First Finish Search: Efficient Test-Time Scaling in Large Language Models
- URL: http://arxiv.org/abs/2505.18149v1
- Date: Fri, 23 May 2025 17:57:43 GMT
- Title: First Finish Search: Efficient Test-Time Scaling in Large Language Models
- Authors: Aradhye Agarwal, Ayan Sengupta, Tanmoy Chakraborty,
- Abstract summary: First Finish Search (FFS) is a training-free parallel decoding strategy that launches $n$ independent samples and returns as soon as any one completes.<n>FFS achieves $82.23%$ accuracy on the AIME datasets, a $15%$ improvement over DeepSeek-R1's standalone accuracy, nearly matching OpenAI's o4-mini performance.

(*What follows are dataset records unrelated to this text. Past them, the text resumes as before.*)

-- ==== Sys2Proof/Machine/Regions.lean ====
section
/-!
DEFINITION. Protection domains, regions, the access check, event queues, registration and revocation, zones and the
answers of verbs (07_regions_and_protection.md).
-/

namespace Sys2Proof.Machine

open Sys2Proof

/-! ### Table entries (R203, R204, R208) -/

/-- STATE of R204. -/
def RState.code : RState → Nat
  | .free => 0
  | .live => 1
  | .revoking => 2
  | .revoked => 3

/-- KIND of R203. -/
def RKind.code : RKind → Nat
  | .ordinary => 0
  | .log => 1
  | .eventq => 2
  | .respq => 3

/-- Bytes 0x00 to 0x3B of a region entry's own fields (R203). -/
def Region.fields (r : Region) : List Byte :=
  leBytes 1 r.state.code ++ leBytes 1 r.kind.code ++ leBytes 1 r.access ++ leBytes 1 r.zoneLog2 ++ leBytes 2 r.pd ++
    leBytes 2 r.domain ++ leBytes 8 r.vaBase ++ leBytes 8 r.length ++ leBytes 8 r.base ++ leBytes 2 r.gen ++ leBytes 2 0 ++
    leBytes 4 r.inFlight ++ leBytes 8 r.revokeCycle ++ leBytes 8 r.createCycle ++ leBytes 4 r.violations

/-- Bytes 0x00 to 0x3B of a region entry (R203): until the boundary after its creation, those of the entry before (R213). -/
def Region.bytes (r : Region) : List Byte := if r.coming then r.before else r.fields

/-- A PD entry as a TABLE record states it: capabilities and event queue; the token stays out of the digest (assumption 31). -/
def Pd.bytes (p : Pd) : List Byte := leBytes 1 p.caps ++ leBytes 4 p.evq

/-- A region entry (R202). -/
def RegionSt.region (t : RegionSt) (i : Nat) : Region := t.regions.getD i { Region.free with gen := t.baseGen }

/-- A PD that is allocated now (R198, R213). -/
def RegionSt.pd (t : RegionSt) (n : Nat) : Option Pd := (t.pds.get? n).filter fun p => !p.coming

/-- Changes a region entry without a journal record: counts and marks. -/
def Dev.updRegion (s : Dev) (i : Nat) (f : Region → Region) : Dev :=
  s.modRgn fun t => { t with regions := t.regions.upd i f }

/-- Changes a region entry and journals it (R208). -/
def Dev.setRegion (s : Dev) (i : Nat) (v : Region) : Dev :=
  let old := s.rgn.regions.get? i
  (s.modRgn fun t => { t with regions := t.regions.put i v }).journal (.table 0xA1 i v.fields) (.region i old)

/-- Changes a PD entry and journals it (R208). -/
def Dev.setPd (s : Dev) (n : Nat) (v : Option Pd) : Dev :=
  let old := s.rgn.pds.get? n
  let b := (v.map Pd.bytes).getD [0, 0, 0, 0, 0]
  (s.modRgn fun t => { t with pds := match v with | some p => t.pds.put n p | none => t.pds.del n }).journal (.table 0xA0 n b) (.pd n old)

/-- A zone's key, and its write pointer in folios (R219, R220). -/
def zoneKey (region zone : Nat) : Nat := region * 65536 + zone

/-- Write pointer of a zone in folios. -/
def RegionSt.wp (t : RegionSt) (region zone : Nat) : Nat := t.zones.getD (zoneKey region zone) 0

/-- Moves a zone's write pointer and journals it (R220). -/
def Dev.setZone (s : Dev) (region zone wp : Nat) : Dev :=
  let k := zoneKey region zone
  let old := s.rgn.zones.get? k
  (s.modRgn fun t => { t with zones := if wp = 0 then t.zones.del k else t.zones.put k wp }).journal (.zone region zone wp) (.zone k old)

/-- Folios of a zone. -/
def Region.zoneFolios (r : Region) : Nat := 2 ^ r.zoneLog2

/-- The next generation of an entry (R201). -/
def nextGen (g : Nat) : Nat := if g ≥ 4095 then 1 else g + 1

/-- The R_Key of an entry (R201). -/
def Region.key (r : Region) (i : Nat) : Nat := i * 4096 + r.gen

/-- LIVE now: the boundary after the verb has passed (R213). -/
def Region.liveNow (r : Region) : Bool := r.state == .live && !r.coming

/-- Region entries. -/
def regionEntries : Nat := 1048576

/-- The lowest entry that is FREE or REVOKED (R202). -/
def RegionSt.lowest (t : RegionSt) : Option Nat :=
  (t.regions.keep (fun _ r => r.state == .live || r.state == .revoking)).firstGap 0 regionEntries

/-- The folios of a span have not been written to T2 since their zone was emptied (R369). -/
def Dev.forgetLogged (s : Dev) (lo hi : Nat) : Dev := s.modFm fun f => { f with logged := f.logged.filter fun x => !decide (lo ≤ x ∧ x < hi) }

/-- A new region takes an entry with its current generation (R202); it is LIVE from the next boundary (R213). -/
def Dev.makeRegion (s : Dev) (i : Nat) (v : Region) : Dev :=
  let old := s.rgn.region i
  let r : Region := { v with
    state := .live, gen := old.gen, inFlight := 0, revokeCycle := 0, createCycle := s.cal.cycle + 1, violations := 0, coming := true, before := old.bytes,
    going := false, forced := 0, waiters := [] }
  let t := (s.forgetLogged (v.base / 4096) ((v.base + v.length) / 4096)).modRgn fun x => { x with zones := x.zones.keep (fun k _ => k / 65536 != i) }
  t.setRegion i r

/-! ### Answers of verbs (R208, R224, R228) -/

/-- A response: header and body (R224). -/
def verbBytes (op tag status detail : Nat) (body : List Byte) : List Byte :=
  leBytes 2 op ++ leBytes 2 body.length ++ leBytes 4 tag ++ leBytes 2 status ++ leBytes 2 0 ++ leBytes 4 detail ++ body

/-- Delivers a response (R226, R576). -/
def Dev.deliver (s : Dev) (who : Caller) (bytes : List Byte) : Dev :=
  match who with
  | .peer => s
  | .sp seq => s.modSp fun x => { x with verbOut := x.verbOut ++ [{ seq := seq, bytes := bytes }] }
  | .qp i n => s.modNet fun x => { x with qps := x.qps.upd i fun q =>
      { q with area := q.area.put (n % 16) bytes, produced := q.produced + 1, ring := q.ring.del n } }

/-- Delivers the answers whose changes are journaled and reported, and whose writes are durable (R208, R228, R233). -/
def Dev.releaseAnswers (s : Dev) : Dev :=
  if s.journalClear then
    s.each s.rgn.answers fun t a =>
      if t.reported a.2.2.1 && !(t.gal.waiting.any fun w => a.2.2.2.contains w.stamp) then
        (t.modRgn fun x => { x with answers := x.answers.erase a }).deliver a.1 a.2.1
      else t
  else s

/-- Stamps of the device's own writes that wait at the galley: what a verb wrote to a status line. -/
def Dev.ownWaiting (s : Dev) : List Nat := (s.gal.waiting.filter fun w => w.owner == .own).map GWait.stamp

/-- Answers a verb with a report and writes to wait for (R228, R233): an output, logged where it is refused (R231). A standby's own SP asks
it alone, which is no output of the pair. -/
def Dev.replyAfter (s : Dev) (waits : List Nat) (who : Caller) (op tag status detail onum : Nat) (body : List Byte) : Dev :=
  let bytes := verbBytes op tag status detail body
  let obj := match who with
    | .qp i _ => i
    | _ => 0xFFFFFFFF
  let t := s.when (status != 0) fun u => u.post 0x9010 0 op status detail
  let local_ := match who with
    | .sp _ => s.follower
    | _ => false
  let u := t.when (!local_) fun x => x.output 4 (status % 256) obj tag (leAt body 0 8) body.length
  (u.modRgn fun x => { x with answers := x.answers ++ [(who, bytes, onum, waits)] }).releaseAnswers

/-- Answers a verb with a report to wait for (R228). -/
def Dev.reply (s : Dev) (who : Caller) (op tag status detail onum : Nat) (body : List Byte) : Dev :=
  s.replyAfter [] who op tag status detail onum body

/-- Body length of each opcode (R229, R259, R515); none for an opcode that is not listed. -/
def verbLength (op : Nat) : Option Nat :=
  match op with
  | 0x01 => some 4
  | 0x02 => some 4
  | 0x03 => some 8
  | 0x10 => some 32
  | 0x11 => some 32
  | 0x12 => some 4
  | 0x13 => some 4
  | 0x20 => some 8
  | 0x21 => some 12
  | 0x30 => some 12
  | 0x40 => some 24
  | 0x41 => some 4
  | 0x50 => some 4
  | 0x51 => some 0
  | 0x60 => some 16
  | 0x61 => some 58
  | 0x62 => some 2
  | 0x63 => some 2
  | 0x64 => some 4
  | 0x65 => some 4
  | 0x66 => some 2
  | 0x67 => some 2
  | 0x70 => some 24
  | 0x71 => some 4
  | 0x72 => some 4
  | 0x73 => some 4
  | _ => none

/-- A request's bytes (R224): LENGTH is the body's, and the reserved words are 0. -/
def verbRequest (op tag : Nat) (body : List Byte) : List Byte := verbBytes op tag 0 0 body

/-! ### The checks before a verb's fields (R199, R225, R228, R229) -/

/-- A verb as it executes: its caller, opcode, tag and body, and the ONUM whose report its answer awaits. -/
structure Call where
  who  : Caller
  op   : Nat
  tag  : Nat
  body : List Byte
  onum : Nat
  deriving DecidableEq, Repr

/-- `n` bytes of the body from an offset. -/
def Call.at_ (c : Call) (o n : Nat) : Nat := leAt c.body o n

/-- Capabilities of a caller: [0] CONTROL, [1] ADMIN; the SP path holds ADMIN. -/
def Dev.callerCaps (s : Dev) (who : Caller) : Nat :=
  match who with
  | .qp i _ => (((s.net.qps.get? i).bind fun q => s.rgn.pds.get? q.pd).map Pd.caps).getD 0
  | _ => 3

/-- Verbs that change nothing (R228): they are answered from local tables. -/
def verbQuery (op : Nat) : Bool := [0x13, 0x21, 0x63, 0x67, 0x73].contains op

/-- Verbs that ask for ADMIN whatever they name (R229, R515). -/
def verbAdmin (op : Nat) : Bool := [1, 2, 3, 0x30, 0x50, 0x51, 0x64, 0x65, 0x66, 0x67].contains op

/-- The status of a verb that the mode refuses (R228); a forwarded one was accepted by the active. -/
def Dev.verbMode (s : Dev) (op : Nat) (item : Bool) : Option Nat :=
  if item ∨ op = 0x50 ∨ s.inMode [mSOLO, mACTIVE, mQUIESCED] = true then none
  else if s.follower then (if verbQuery op then none else some 11)
  else some 12

/-- The checks before a verb's fields, in the order of R225's first values: opcode, length, mode and capability. -/
def Dev.verbScreen (s : Dev) (c : Call) (len : Nat) (item : Bool) : Option Nat :=
  match verbLength c.op with
  | none => some 1
  | some n =>
    if len ≠ n ∨ c.body.length ≠ n then some 2
    else match s.verbMode c.op item with
      | some st => some st
      | none =>
        let caps := s.callerCaps c.who
        if (if verbAdmin c.op then caps.testBit 1 else caps != 0) then none else some 3

/-- The operands of MODE_OP and IMPRESS stand in their rows: a MODE_OP whose body is not one OP of R43, or an IMPRESS with a body, has no row. -/
def modeBodyBad (bytes : List Byte) : Bool :=
  match leAt bytes 0 2 with
  | 0x50 => bytes.length != 20 || decide (leAt bytes 16 4 > 7)
  | 0x51 => bytes.length != 16
  | _ => false

/-- A verb that is refused before any row could name it: an opcode that R229 does not list, a LENGTH that disagrees with the bytes
(R225, R576), or a body that a mode or Impress verb cannot have (R43, R87). -/
def verbMalformed (bytes : List Byte) : Bool :=
  (verbLength (leAt bytes 0 2)).isNone || decide (leAt bytes 2 2 + 16 ≠ bytes.length) || modeBodyBad bytes ||
    bytes != verbRequest (leAt bytes 0 2) (leAt bytes 4 4) (bytes.drop 16)

/-- Answers a malformed verb: OPCODE where the opcode is not listed, LENGTH where the length is wrong, and RANGE at a reserved
header word that is not 0. A MODE_OP of a reserved OP is screened as its rows are, and refused with reason NOT_PERMITTED (R43). -/
def Dev.refuseMalformed (s : Dev) (who : Caller) (bytes : List Byte) (onum : Nat) (item : Bool) : Dev :=
  let op := leAt bytes 0 2
  let tag := leAt bytes 4 4
  if (verbLength op).isNone then s.reply who op tag 1 0 onum []
  else if leAt bytes 2 2 + 16 ≠ bytes.length ∨ verbLength op ≠ some (bytes.length - 16) then s.reply who op tag 2 0 onum []
  else if bytes ≠ verbRequest op tag (bytes.drop 16) then s.reply who op tag 8 0 onum []
  else
    match s.verbScreen { who := who, op := op, tag := tag, body := bytes.drop 16, onum := onum } (bytes.length - 16) item with
    | some st => s.reply who op tag st 0 onum []
    | none => (s.when (!item) (·.refuseOp (leAt bytes 16 4) 2)).reply who op tag 12 0 onum []

/-- The ONUM whose report an answer awaits that a boundary makes. -/
def Dev.lastOnum (s : Dev) : Nat := if s.awaitsReport then s.twin.onum else 0

/-! ### Event queues (R210 to R212) -/

/-- A record of an event queue (R211). -/
def evqBytes (n cause region qpn host op va : Nat) : List Byte :=
  leBytes 8 n ++ leBytes 2 cause ++ leBytes 2 0 ++ leBytes 4 region ++ leBytes 4 qpn ++ leBytes 2 host ++ leBytes 1 op ++ leBytes 1 0 ++ leBytes 8 va

/-- Writes a record to a PD's event queue (R211). -/
def Dev.evqRecord (s : Dev) (pd cause region qpn host op va : Nat) : Dev :=
  match s.rgn.pds.get? pd with
  | none => s
  | some p =>
    let n := p.producer
    let lost := decide (n ≥ 64) && !p.marks.testBit (n % 64)
    let p2 : Pd := { p with
      producer := n + 1, overflow := p.overflow + b2n lost, marks := clearBit p.marks (n % 64),
      records := p.records.put (n % 64) (evqBytes n cause region qpn host op va) }
    let t := (s.modRgn fun x => { x with pds := x.pds.put pd p2 }).when lost fun u => u.inc .REGION_EVQ_OVERFLOW_EVQ_OVERFLOW
    t.output 5 (cause % 256) pd n va 0

/-- The bytes of an event queue as a READ finds them (R211). -/
def Pd.queueBytes (p : Pd) : List Byte :=
  leBytes 8 p.producer ++ leBytes 8 p.overflow ++ List.replicate 48 0 ++
    (List.range 64).flatMap (fun i => p.records.getD i (List.replicate 32 0))

/-- The bytes of a response area as a READ finds them (R226). -/
def Qp.areaBytes (q : Qp) : List Byte :=
  leBytes 8 q.produced ++ List.replicate 56 0 ++ (List.range 16).flatMap (fun i => sliceAt (q.area.getD i []) 0 4096)

/-- An access error (R210): 1 BAD_KEY is only logged. -/
def Dev.accessError (s : Dev) (region qp cause op va : Nat) : Dev :=
  let t := (s.inc .REGION_ACCESS_ERR_ACCESS_ERR).post 0x9001 0 region qp cause
  if cause = 1 then t
  else
    let r := t.rgn.region region
    let host := ((t.net.qps.get? qp).map Qp.host).getD 0
    (t.updRegion region fun x => { x with violations := sat32 (x.violations + 1) }).evqRecord r.pd cause region (qp + 0x100) host op va

/-! ### The access check (R209, R220) -/

/-- Right bits of ACCESS. -/
def aREAD : Nat := 1
def aWRITE : Nat := 2
def aATOMIC : Nat := 4
def aFLUSH : Nat := 8
def aDEVQ : Nat := 16

/-- Step 6 of R209 for an append (R220): a cause, or none. -/
def RegionSt.appendFault (t : RegionSt) (i : Nat) (r : Region) (off len : Nat) : Option Nat :=
  let zb := r.zoneFolios * 4096
  let z := off / zb
  if off ≠ z * zb + t.wp i z * 4096 then some 6
  else if len = 0 ∨ len % 4096 ≠ 0 ∨ off % zb + len > zb then some 7
  else none

/-- The access check (R209): the region where step 1 passed, and the cause of a failure. `append`: it writes. -/
def Dev.check (s : Dev) (pd rkey va len right : Nat) (append : Bool) : Option Nat × Option Nat :=
  let i := rkey / 4096 % regionEntries
  let r := s.rgn.region i
  if !(r.liveNow || r.state == .revoking) || r.gen != rkey % 4096 then (none, some 1)
  else
    let fail : Option Nat :=
      if r.state ≠ .live then some 2
      else if r.pd ≠ pd then some 3
      else if r.access &&& right ≠ right then some 4
      else if va < r.vaBase ∨ va + len > r.vaBase + r.length then some 5
      else if r.kind = .log ∧ append = true then s.rgn.appendFault i r (va - r.vaBase) len
      else none
    (some i, fail)

/-- A request is counted in an entry's IN_FLIGHT (R209), and leaves it. -/
def Dev.regionEnter (s : Dev) (i : Nat) : Dev := s.updRegion i fun r => { r with inFlight := r.inFlight + 1 }

/-- A request leaves an entry's IN_FLIGHT (R209). -/
def Dev.regionLeave (s : Dev) (i : Option Nat) : Dev :=
  match i with
  | some k => s.updRegion k fun r => { r with inFlight := r.inFlight - 1 }
  | none => s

- Score: 20.62274005080048
- License: http://creativecommons.org/licenses/by/4.0/
- Abstract: Test-time scaling (TTS), which involves dynamic allocation of compute during inference, offers a promising way to improve reasoning in large language models. While existing TTS methods work well, they often rely on long decoding paths or require a large number of samples to be generated, increasing the token usage and inference latency. We observe the surprising fact that for reasoning tasks, shorter traces are much more likely to be correct than longer ones. Motivated by this, we introduce First Finish Search (FFS), a training-free parallel decoding strategy that launches $n$ independent samples and returns as soon as any one completes. We evaluate FFS alongside simple decoding, beam search, majority voting, and budget forcing on four reasoning models (DeepSeek-R1, R1-Distill-Qwen-32B, QwQ-32B and Phi-4-Reasoning-Plus) and across four datasets (AIME24, AIME25-I, AIME25-II and GPQA Diamond). With DeepSeek-R1, FFS achieves $82.23\%$ accuracy on the AIME datasets, a $15\%$ improvement over DeepSeek-R1's standalone accuracy, nearly matching OpenAI's o4-mini performance. Our theoretical analysis explains why stopping at the shortest trace is likely to yield a correct answer and identifies the conditions under which early stopping may be suboptimal. The elegance and simplicity of FFS demonstrate that straightforward TTS strategies can perform remarkably well, revealing the untapped potential of simple approaches at inference time.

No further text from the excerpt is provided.